# Pure Data Analysis¶

This tutorial covers different methods of analysing data without running GST. So far, there's only one, which checks for consistency between two (or more) datasets, called "Data Set Comparison".

## Data Set Comparison¶

This method declares that two or more DataSets are "consistent" if the observed counts for the same gate strings across the data sets are all consistent with being generated by the same underlying gateset. This protocol can be used to test for, among other things, drift and crosstalk. It can also be used to compare an experimental dataset to an "ideal" dataset.

In :
from __future__ import division, print_function

import pygsti
import numpy as np
import scipy
from scipy import stats
from pygsti.construction import std1Q_XYI

/usr/local/lib/python3.6/site-packages/pyGSTi-0.9.4.4-py3.6.egg/pygsti/tools/matrixtools.py:23: UserWarning: Could not import Cython extension - falling back to slower pure-python routines
_warnings.warn("Could not import Cython extension - falling back to slower pure-python routines")

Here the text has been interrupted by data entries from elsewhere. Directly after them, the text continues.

-- ==== Sys2Proof/Certificates/Slice0/Obligations.lean ====
section
/-! DEFINITION. The statements for the provers: decoding, the step, firing, the effect and the frame of every instruction, event and
packet, and the invariants of the tables. -/

section

open Sys2Proof Sys2Proof.Machine

/-- The word or words of every well-formed instruction and packet decode to it. For every well-formed instruction of a block, with
every operand at every value its encoding admits: the eight bytes of its word, little-endian, followed by any bytes, decode to that
instruction and leave those bytes. For every well-formed command packet: its header and its payload, followed by any words, decode
to that packet. -/
def Obligations.EncodedInstructionsDecode : Prop :=
  (∀ (i : Instr) (w : Word) (rest : List Byte), i.wf = true → encodeWord i = some w →
    decodeBytes (leBytes 8 w.toNat ++ rest) = .ok (i, rest)) ∧
  (∀ (i : Instr) (ws rest : List (BitVec 32)), i.wf = true → encodePacket i = some ws → decodePacket (ws ++ rest) = .ok i)

/-- A word that decodes is the one word of its instruction. Every word that the decoder accepts is the encoding of the instruction
it gives, which is well formed: no bit of an accepted word is dropped, and no two words stand for one instruction. -/
def Obligations.DecodedWordEncodesBack : Prop :=
  ∀ (w : Word) (i : Instr), decodeWord w = .ok i → i.wf = true ∧ encodeWord i = some w

/-- Words written out from the encodings decode to their instructions. The words of an add, a chase of pointers, a streamer copy, a
trap with an immediate, a barrier wait and a block branch, written out bit by bit from the body tables, decode to those
instructions. -/
def Obligations.SampleWordsDecode : Prop :=
  decodeWord 0x3000C41000000000 = .ok (.add ⟨⟨.always, .window 3 .l, .frame 2⟩, 0, 0, false, 0⟩) ∧
  decodeWord 0x900108080229C001 = .ok (.ldLnk ⟨⟨.always, .window 4 .l, .port .static 1⟩, 0, 1, 2, .g, .b64, true, 1⟩) ∧
  decodeWord 0xC0180C0050000000 = .ok (.cpy ⟨⟨.always, .null, .null⟩, 0, 20, 0, 0⟩) ∧
  decodeWord 0xC3380C0002000007 = .ok (.trap ⟨⟨.onTrue, .null, .null⟩, 0, 0, true, 7⟩) ∧
  decodeWord 0xB8000C0004000000 = .ok (.bwait ⟨⟨.always, .window 0 .l, .null⟩, 0, 1, false, 0⟩) ∧
  decodeWord 0x00980C0020000000 = .ok (.bro ⟨⟨.always, .null, .null⟩, 1, 0, 0, 0⟩)

/-- The configuration wave rejects reserved encodings. A word is rejected by name if its opcode holds no instruction, if its
predicate mode is 3, if a window target names field 3, if a special target has none of the three codes, or if it is an instruction
of body C with a bit of [4:0] set. -/
def Obligations.ReservedWordsAreRejected : Prop :=
  ∀ w : Word,
    (opTable.lookup (w.extractLsb' 55 9) = none → decodeWord w = .error .noInstruction) ∧
    (w.extractLsb' 53 2 = 3 → ∃ e, decodeWord w = .error e) ∧
    (∀ lo, lo = 44 ∨ lo = 35 → w.extractLsb' (lo + 7) 2 = 0 → w.extractLsb' lo 2 = 3 → ∃ e, decodeWord w = .error e) ∧
    (∀ lo, lo = 44 ∨ lo = 35 → w.extractLsb' (lo + 7) 2 = 3 → 2 < (w.extractLsb' lo 7).toNat → ∃ e, decodeWord w = .error e) ∧
    (w.extractLsb' 55 9 ∈ [0x001, 0x002, 0x003, 0x004, 0x005, 0x006] → w.extractLsb' 0 5 ≠ 0 → ∃ e, decodeWord w = .error e)

/-- The nine bits of a target name what the target table says. Bits [8:7] of a target are its kind. Kind 0 is a window operand: slot
[6:2], field [1:0] with 0 L, 1 R, 2 P and 3 rejected. Kind 1 is the frame slot [6:0]. Kind 2 is port [4:0] of the network [6:5]: 0
static, 1 dynamic, 2 control, 3 island channel. Kind 3 is a special target. -/
def Obligations.TargetBitsDecode : Prop :=
  ∀ b : BitVec 9,
    (b.extractLsb' 7 2 = 0 →
      (b.extractLsb' 0 2 = 0 → Target.ofBits b = .ok (.window (b.extractLsb' 2 5) .l)) ∧
      (b.extractLsb' 0 2 = 1 → Target.ofBits b = .ok (.window (b.extractLsb' 2 5) .r)) ∧
      (b.extractLsb' 0 2 = 2 → Target.ofBits b = .ok (.window (b.extractLsb' 2 5) .p)) ∧
      (b.extractLsb' 0 2 = 3 → ∃ e, Target.ofBits b = .error e)) ∧
    (b.extractLsb' 7 2 = 1 → Target.ofBits b = .ok (.frame (b.extractLsb' 0 7))) ∧
    (b.extractLsb' 7 2 = 2 →
      (b.extractLsb' 5 2 = 0 → Target.ofBits b = .ok (.port .static (b.extractLsb' 0 5))) ∧
      (b.extractLsb' 5 2 = 1 → Target.ofBits b = .ok (.port .dynamic (b.extractLsb' 0 5))) ∧
      (b.extractLsb' 5 2 = 2 → Target.ofBits b = .ok (.port .control (b.extractLsb' 0 5))) ∧
      (b.extractLsb' 5 2 = 3 → Target.ofBits b = .ok (.port .island (b.extractLsb' 0 5)))) ∧
    (b.extractLsb' 7 2 = 3 → ∀ t, Target.ofBits b = .ok t → t = .null ∨ t = .reply ∨ t = .sink)

/-- A step runs the decoded instruction, event or packet. With a core's issue at the head of the agenda, and the word in the slot
that the issue rule picks decoding to i, the step is exec of i in the state in which the agenda has moved on and the pick is
latched. Where the word or its block's header meets a soft error, exec runs in the state in which it is corrected and counted, or,
beyond correction, the wave faults with BLOCK_ECC. With an event of the part at its head, the step is exec of the event with its
indices latched. With a queue at its head whose turn it is, whose next packet has been fetched and decodes to i, the step is exec of
i with the queue served and recorded; where a pk.pred of its steps over packets, it steps over the next. A fetch ahead reads one
word of a queue's packets (log 98). A queue of a stopped die takes no packet and reads no word (R325). With no item the step changes
nothing. The agenda is the model's own way of saying what happens next (log 1). -/
def Obligations.StepRunsTheInstruction : Prop :=
  ∀ (s : State) (rest : List Item),
    (∀ core memory r w i, s.m.agenda = .issue core memory :: rest →
      pick { s with m := { s.m with agenda := rest } } core memory = some r →
      let u := issued { s with m := { s.m with agenda := rest } } core memory r
      ∀ x, ctx? u = some x → u.fetchWord = some w → decodeWord w = .ok i →
      (x.codeErrors = [] → step s = exec i u) ∧
      (x.codeErrors ≠ [] → true ∉ x.codeErrors → step s = exec i (x.codeCorrect.run u)) ∧
      (true ∈ x.codeErrors → step s = .next ((takeFault x.who Code.blockEcc 0 0 x.seq 0).run (x.codeCorrect.run u)))) ∧
    (∀ i a, s.m.agenda = .event i a :: rest → isEvent i = true →
      step s = exec i { s with m := { s.m with agenda := rest, at_ := a } }) ∧
    (∀ q x ws i, s.m.agenda = .packet q :: rest → s.queue? q = some x → x.mapped = true →
      s.m.pkg.stopped.contains x.desc.die = false → s.turn x.desc.die = some q → x.passOver = none →
      x.packetAt = .ready ws → decodePacket ws = .ok i →
      step s = exec i (((markServed q x.desc.die).andThen (.mod fun m => { m with cur := { m.cur with queue := q } })).run
        { s with m := { s.m with agenda := rest } })) ∧
    (∀ q x k a h, s.m.agenda = .packet q :: rest → s.queue? q = some x → x.mapped = true →
      s.m.pkg.stopped.contains x.desc.die = false → s.turn x.desc.die = some q →
      x.passOver = some (k, a) → fetchedWord x.fetched a = some h → x.beyond a = false → x.beyond (a + 4 * bits h.toNat 16 8) = false →
      let next := a + 4 * (1 + bits h.toNat 16 8)
      step s = .next ((if k ≤ 1 then goTo q next else modQueue q fun y => { y with passOver := some (k - 1, next) }).run
        { s with m := { s.m with agenda := rest } })) ∧
    (∀ q x a, s.m.agenda = .fetch q :: rest → s.queue? q = some x → x.ahead = some a → s.m.pkg.stopped.contains x.desc.die = false →
      step s = .next ((hoistFetch q a .quiet).run { s with m := { s.m with agenda := rest } })) ∧
    (∀ q x, s.queue? q = some x → s.m.pkg.stopped.contains x.desc.die = true →
      (s.m.agenda = .packet q :: rest ∨ s.m.agenda = .fetch q :: rest) → step s = .next { s with m := { s.m with agenda := rest } }) ∧
    (s.m.agenda = [] → step s = .next s)
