/-- Zeros written over a list of entries. -/
theorem each_zero_run {s : State} (hs : s.wf) (xs : List (Nat × Byte)) (c : Nat) :
    let t := (Act.each xs fun x => fun _ => [.byte x.1 0]).run s
    t.byteAt c = (if c ∈ xs.map Prod.fst then 0 else s.byteAt c) ∧ t.presAt c = s.presAt c := by
  induction xs generalizing s with
  | nil => exact ⟨rfl, rfl⟩
  | cons x xs ih =>
    rw [Act.run_each_cons]
    obtain ⟨hb, hp⟩ := ih (State.eff_wf hs (.byte x.1 0))
    refine ⟨hb.trans ?_, hp⟩
    rw [List.map_cons]
    by_cases hx : c = x.1
    · subst hx
      rw [State.byteAt_byte_same hs, ite_self, if_pos List.mem_cons_self]
    · rw [State.byteAt_byte_other _ _ hx]
      exact ite_of_iff (by simp [hx]) rfl rfl

theorem clearBytes_run {s : State} (hs : s.wf) (p : Nat → Bool) (c : Nat) :
    ((clearBytes p).run s).byteAt c = (if p c then 0 else s.byteAt c) ∧ ((clearBytes p).run s).presAt c = s.presAt c := by
  rw [clearBytes, Act.run_look]
  obtain ⟨hb, hp⟩ := each_zero_run hs (s.mem.filter fun x => p x.1) c
  refine ⟨hb.trans ?_, hp⟩
  by_cases hc : p c
  · rw [if_pos hc, ite_eq_left_iff]
    intro hno
    refine Classical.byContradiction fun hne => ?_
    exact hno (List.mem_map.mpr ⟨(c, s.byteAt c), List.mem_filter.mpr ⟨mem_of_tgetD rfl hne, hc⟩, rfl⟩)
  · rw [if_neg hc, if_neg]
    intro hin
    obtain ⟨x, hx, rfl⟩ := List.mem_map.mp hin
    exact hc (List.mem_filter.mp hx).2

theorem clearPres_run {s : State} (hs : s.wf) (p : Nat → Bool) (c : Nat) :
    ((clearPres p).run s).presAt c = (if p (4 * (c / 4)) then .full else s.presAt c) ∧
    ((clearPres p).run s).byteAt c = s.byteAt c := by
  rw [clearPres, Act.run_look]
  refine ⟨(presAt_setPres hs _ _ c).trans ?_, byteAt_setPres _ _ _ _⟩
  by_cases hc : p (4 * (c / 4))
  · rw [if_pos hc, ite_eq_left_iff]
    intro hno
    refine Classical.byContradiction fun hne => ?_
    exact hno (List.mem_map.mpr ⟨(c / 4, s.presAt c), List.mem_filter.mpr ⟨mem_of_tgetD rfl hne, hc⟩, rfl⟩)
  · rw [if_neg hc, if_neg]
    intro hin
    obtain ⟨x, hx, hxc⟩ := List.mem_map.mp hin
    rw [← hxc] at hc
    exact hc (List.mem_filter.mp hx).2

/-- What a start does with HBM. -/
def startHbm (warm : Bool) : Act := Act.seq [
  Act.when (!warm) ((clearBytes isHbm).andThen (clearPres isHbm)),
  Act.when warm (.look fun s => setPres ((s.pres.filter fun x => isHbm (4 * x.1) && x.2 == .defer).map Prod.fst) .empty)]

theorem isHbm_word (c : Nat) : isHbm (4 * (c / 4)) = isHbm c := by
  simp only [isHbm, decide_eq_decide]
  omega

theorem startHbm_keeps {α : Sort _} (π : Machine → α) (warm : Bool) : (startHbm warm).Keeps π :=
  .cons (.when (.andThen (.look fun _ => .each fun _ _ => rfl) (.look fun _ => setPres_keeps π _ _)))
    (.cons (.when (.look fun _ => setPres_keeps π _ _)) .nil)

/-- A cold start leaves HBM as unwritten. -/
theorem startHbm_run_cold {s : State} (hs : s.wf) (c : Nat) :
    ((startHbm false).run s).byteAt c = (if isHbm c then 0 else s.byteAt c) ∧
    ((startHbm false).run s).presAt c = if isHbm c then .full else s.presAt c := by
  have hrun : (startHbm false).run s = (clearPres isHbm).run ((clearBytes isHbm).run s) := by
    rw [startHbm, Act.run_seq_cons, Act.run_seq_cons, Act.run_seq_nil, Bool.not_false, Act.run_when_true,
      Act.run_when_false, Act.run_andThen]
  obtain ⟨hb, hp⟩ := clearBytes_run hs isHbm c
  obtain ⟨hp', hb'⟩ := clearPres_run (Act.run_wf hs (clearBytes isHbm)) isHbm c
  rw [isHbm_word, hp] at hp'
  rw [hrun]
  exact ⟨hb'.trans hb, hp'⟩

/-- A warm start keeps HBM's bytes; a word with readers is EMPTY again. -/
theorem startHbm_run_warm {s : State} (hs : s.wf) (c : Nat) :
    ((startHbm true).run s).byteAt c = s.byteAt c ∧
    ((startHbm true).run s).presAt c = if isHbm c then (if s.presAt c = .defer then .empty else s.presAt c) else s.presAt c := by
  have hrun : (startHbm true).run s =
      (setPres ((s.pres.filter fun x => isHbm (4 * x.1) && x.2 == .defer).map Prod.fst) .empty).run s := by
    rw [startHbm, Act.run_seq_cons, Act.run_seq_cons, Act.run_seq_nil, Bool.not_true, Act.run_when_true, Act.run_when_false, Act.run_look]
  have hmem : c / 4 ∈ (s.pres.filter fun x => isHbm (4 * x.1) && x.2 == .defer).map Prod.fst ↔
      isHbm c = true ∧ s.presAt c = .defer := by
    rw [List.mem_map]
    constructor
    · rintro ⟨⟨w, v⟩, hx, rfl⟩
      obtain ⟨hin, hx⟩ := List.mem_filter.mp hx
      rw [Bool.and_eq_true, beq_iff_eq, isHbm_word] at hx
      exact ⟨hx.1, (tgetD_of_mem ((Tab.wf_iff _ _).mp hs.2) hin).trans hx.2⟩
    · rintro ⟨hh, hd⟩
      refine ⟨(c / 4, .defer), List.mem_filter.mpr ⟨mem_of_tgetD hd (by decide), ?_⟩, rfl⟩
      rw [isHbm_word, hh]
      rfl
  rw [hrun, presAt_setPres hs, byteAt_setPres]
  refine ⟨rfl, ?_⟩
  rw [ite_of_iff hmem rfl rfl, ite_of_and]

/-- What a start does with the machine's tables. -/
def Machine.started (m : Machine) (warm : Bool) : Machine := { m with
  net := []
  cores := []
  clusters := (m.clusters.filter fun x => x.2.stretched).map fun (i, _) => (i, { ClusterState.zero with stretched := true })
  pkg := m.pkg.started warm
  fab := m.fab.started warm (m.pkg.mgmt.boot + 1) }

theorem start_run (warm : Bool) (s : State) : (start warm).run s =
    (Act.mod fun m => m.started warm).run ((clearPres isHostHome).run ((clearPres isOnDie).run ((startHbm warm).run s))) := by
  rw [start, startHbm]
  simp only [Act.run_seq_cons, Act.run_seq_nil]
  rfl

theorem byteAt_run_mod (f : Machine → Machine) (s : State) (c : Nat) : ((Act.mod f).run s).byteAt c = s.byteAt c := rfl
theorem presAt_run_mod (f : Machine → Machine) (s : State) (c : Nat) : ((Act.mod f).run s).presAt c = s.presAt c := rfl

section
variable {s : State} (hs : s.wf) (warm : Bool) (c : Nat)

/-- A start keeps no state of a core, no token and no table of the package. -/
theorem start_run_tables : let t := (start warm).run s
    t.m.net = [] ∧ t.m.cores = [] ∧ t.m.pkg.mgmt.phase = (if Config.startFails (s.m.pkg.mgmt.boot + 1) then 2 else 1) ∧
    t.m.pkg.confs = [] ∧ t.m.pkg.queues = [] ∧ t.m.pkg.vdevs = [] ∧ t.m.pkg.counters =
      (if warm then s.m.pkg.counters.filter fun x => 2048 ≤ x.1 else []) := by
  have hpkg : ((clearPres isHostHome).run ((clearPres isOnDie).run ((startHbm warm).run s))).m.pkg = s.m.pkg :=
    ((Act.Keeps.look fun _ => setPres_keeps Machine.pkg _ _) _).trans
      (((Act.Keeps.look fun _ => setPres_keeps Machine.pkg _ _) _).trans (startHbm_keeps Machine.pkg warm s))
  intro t
  have ht : t.m.pkg = s.m.pkg.started warm := by
    rw [show t = _ from start_run warm s, Act.run_mod_m, Machine.started, hpkg]
  refine ⟨?_, ?_, ?_⟩
  · rw [show t = _ from start_run warm s, Act.run_mod_m, Machine.started]
  · rw [show t = _ from start_run warm s, Act.run_mod_m, Machine.started]
  · rw [ht]
    exact ⟨rfl, rfl, rfl, rfl, rfl⟩

include hs

/-- Off HBM a start writes no byte, and every presence bit that is not HBM's or a window's is FULL. -/
theorem start_run_memory : ((start warm).run s).byteAt c = ((startHbm warm).run s).byteAt c ∧
    ((start warm).run s).presAt c = if 2 ^ 56 ≤ c then .full else ((startHbm warm).run s).presAt c := by
  have hw : ((startHbm warm).run s).wf := Act.run_wf hs _
  obtain ⟨hpd, hbd⟩ := clearPres_run hw isOnDie c
  obtain ⟨hph, hbh⟩ := clearPres_run (Act.run_wf hw (clearPres isOnDie)) isHostHome c
  rw [start_run, byteAt_run_mod, presAt_run_mod]
  refine ⟨hbh.trans hbd, hph.trans ?_⟩
  rw [hpd, ← ite_of_or]
  refine ite_of_iff ?_ rfl rfl
  simp only [isHostHome, isOnDie, Bool.and_eq_true, decide_eq_true_eq]
  omega

end

theorem exec_powerOn (s : State) : exec .powerOn s = .next ((start false).run s) := rfl

section
variable {s : State}

theorem exec_startCold (h : s.m.pkg.mgmt.phase ≠ 0) : exec .startCold s = .next ((start false).run s) := by
  change execStartCold s = _
  rw [execStartCold, startAsked, Act.run_look, decide_eq_true h, Act.run_when_true]

theorem exec_startWarm (h : s.m.pkg.mgmt.phase ≠ 0) : exec .startWarm s = .next ((start true).run s) := by
  change execStartWarm s = _
  rw [execStartWarm, startAsked, Act.run_look, decide_eq_true h, Act.run_when_true]

theorem exec_start_starting (h : s.m.pkg.mgmt.phase = 0) : exec .startCold s = .next s ∧ exec .startWarm s = .next s := by
  constructor
  · change execStartCold s = _
    rw [execStartCold, startAsked, Act.run_look, decide_eq_false (not_not_intro h), Act.run_when_false]
  · change execStartWarm s = _
    rw [execStartWarm, startAsked, Act.run_look, decide_eq_false (not_not_intro h), Act.run_when_false]

end

/-! ### The queue table and doorbells (19 R328) -/

section
variable {s : State} {v : BitVec 64}

theorem exec_qtabWrite_taken (h : ∀ y ∈ s.m.pkg.queues, y.2.mapped = false ∧ y.2.blocked = false) :
    exec (.qtabWrite v) s = .next ((modMgmt fun m => { m with qtab := regField v 6 48 }).run s) := by
  change execQtabWrite v s = _
  rw [execQtabWrite, Act.run_look, if_neg]
  rw [List.any_eq_true]
  rintro ⟨⟨q, x⟩, hy, hon⟩
  obtain ⟨hm, hb⟩ := h (q, x) hy
  exact (Bool.or_eq_true _ _).mp hon |>.elim (ne_true_of_eq_false hm) (ne_true_of_eq_false hb)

Let's first compare two Dataset objects where the underlying gate sets are the same. The data sets we'll use will be GST datasets (which allows us to do some nice visualization), but arbitrary datasets will work in general, provided that the gate sequences across the datasets are the same.

In :
#Let's make our underlying gate set have a little bit of random unitary noise.
gs_exp_0 = std1Q_XYI.gs_target.copy()
gs_exp_0 = gs_exp_0.randomize_with_unitary(.01,seed=0)

In :
germs = std1Q_XYI.germs
fiducials = std1Q_XYI.fiducials
max_lengths = [1,2,4,8,16,32,64,128,256]
gate_sequences = pygsti.construction.make_lsgst_experiment_list(std1Q_XYI.gates,fiducials,fiducials,germs,max_lengths)

In :
#Generate the data for the two datasets, using the same gate set, with 100 repetitions of each sequence.
N=100
DS_0 = pygsti.construction.generate_fake_data(gs_exp_0,gate_sequences,N,'binomial',seed=10)
DS_1 = pygsti.construction.generate_fake_data(gs_exp_0,gate_sequences,N,'binomial',seed=20)

In :
#Let's compare the two datasets.
comparator_0_1 = pygsti.objects.DataComparator([DS_0,DS_1])

In :
#Let's get the report from the comparator.
comparator_0_1.report(confidence_level=0.95)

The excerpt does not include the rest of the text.